Questioned if this was a “false economy”, she said: “I think every aspect of Brexit has been a false economy.”
She was then warned she was in a “witness box, not a soap box”.
At the start of her evidence, she said: “Every day, the government I led did our best to take the best possible decisions, but equally we did not get everything right.”
Ms Sturgeon offered her “sympathies and condolences to all those who suffered as a result of the Covid-19 pandemic”.
She said learning from the pandemic is of “critical importance”.
Earlier, Sir Jeremy Farrar, a former member of the Scientific Advisory Group for Emergencies (Sage), which advised the UK Government during the pandemic, gave evidence.
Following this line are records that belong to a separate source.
theorem parityBit_unitBlock {j : Nat} (hj : j < 91) (i : Fin 83) : parityBit gen (unitBlock j) i = genAt gen i j := by
  refine bitVal_injective ?_
  rw [bitVal_parityBit, Finset.sum_eq_single_of_mem j (Finset.mem_range.mpr hj)]
  · rw [unitBlock_getD, decide_eq_true rfl, bitVal_true, mul_one]
  · intro k _ hk
    rw [unitBlock_getD, decide_eq_false hk, bitVal_false, mul_zero]

end

/-! ### Code words (R144, R158) -/

section
variable (gen : Vector (BitVec 91) 83)

/-- Row n, column j of the encoder's matrix over GF(2): the identity, and below it `GEN`. -/
def codeEntry (n j : Nat) : ZMod 2 :=
  bitVal (n == j) + if 91 ≤ n then bitVal (genAt gen (Fin.ofNat 83 (n - 91)) j) else 0

/-- R141: the codeword is the product of the encoder's matrix and the block. -/
theorem bitVal_ldpcEncode_getD {info : List Bool} (h : info.length = 91) {n : Nat} (hn : n ≤ 173) :
    bitVal ((ldpcEncode gen info).getD n false) =
      ∑ j ∈ Finset.range 91, codeEntry gen n j * bitVal (info.getD j false) := by
  by_cases h91 : 91 ≤ n
  · obtain ⟨i, rfl⟩ := Nat.exists_eq_add_of_le h91
    have hi : Fin.ofNat 83 (91 + i - 91) = ⟨i, by omega⟩ := Fin.ext (by simp; omega)
    rw [ldpcEncode_getD_parity gen h ⟨i, by omega⟩, bitVal_parityBit]
    refine Finset.sum_congr rfl fun j hj => ?_
    have hj91 := Finset.mem_range.mp hj
    have hne : (91 + i == j) = false := beq_eq_false_iff_ne.mpr (by omega)
    rw [codeEntry, if_pos h91, hi, hne, bitVal_false, zero_add]
  · have hlt : n < 91 := not_le.mp h91
    rw [List.getD, ldpcEncode_getElem?_info gen h hlt, ← List.getD,
      Finset.sum_eq_single_of_mem n (Finset.mem_range.mpr hlt)]
    · simp [codeEntry, h91]
    · intro j _ hj
      simp [codeEntry, h91, beq_eq_false_iff_ne.mpr hj.symm]

variable (nm : Vector (List Nat) 83)

/-- The equation of clause (f) of R158 for check node c and the block with its only 1 at position j. -/
def unitEquation (c : Fin 83) (j : Nat) : Bool :=
  xorAll (nm[c].contains j :: (nm[c].filter (91 ≤ ·)).map fun n => genAt gen (Fin.ofNat 83 (n - 91)) j)

theorem unitBlocksOk_iff : UnitBlocksOk gen nm ↔ ∀ (c : Fin 83) (j : Nat), j < 91 → unitEquation gen nm c j = false :=
  Iff.rfl

variable {nm}

/-- The equation at a single-bit block is the sum of the matrix's column over the check node's list. -/
theorem bitVal_unitEquation {c : Fin 83} (hd : nm[c].Nodup) (j : Nat) :
    bitVal (unitEquation gen nm c j) = ∑ n ∈ nm[c].toFinset, codeEntry gen n j := by
  have hself : ∑ n ∈ nm[c].toFinset, bitVal (n == j) = bitVal (nm[c].contains j) := by
    simp [bitVal]
  have hgen : ∑ n ∈ nm[c].toFinset, (if 91 ≤ n then bitVal (genAt gen (Fin.ofNat 83 (n - 91)) j) else 0) =
      ((nm[c].filter (91 ≤ ·)).map fun n => bitVal (genAt gen (Fin.ofNat 83 (n - 91)) j)).sum := by
    rw [← Finset.sum_filter, ← List.sum_toFinset _ (hd.filter _), List.toFinset_filter]
    simp
  simp only [codeEntry]
  rw [Finset.sum_add_distrib, hself, hgen, unitEquation, bitVal_xorAll, List.map_cons, List.sum_cons, List.map_map]
  rfl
He said having a so-called “red team” to constructively challenge scientific thinking “from the outside”, could add a different perspective to a pandemic response in the future.
He said this system worked well when he was part of a similar enterprise in the US.
Former Wellcome director Sir Jeremy said that Independent Sage – set up by former chief scientific adviser to the UK Government, Sir David King – tried to work like a red team “but unfortunately, for reasons others can debate, sometimes it became more confrontational than perhaps was constructive”.
Ms Sturgeon’s evidence will be followed by that of former deputy first minister John Swinney.
On Wednesday, senior Scottish Government officials began giving evidence to the inquiry.
Former Scotland health secretary Jeane Freeman said that, while Scotland could have better handled the pandemic, there was ultimately “no plan” that could have helped the country cope with Covid.
“There were certainly areas where Scotland could have been better prepared in terms of the underlying structure and delivery of all those recommendations,” she said.
“But Scotland, like other countries throughout the world, was dealing with a virus which was unknown and new.
“So, in that sense, I don’t believe there is a plan that would have been possible that would have been able, in and of itself, to cope with Covid-19.”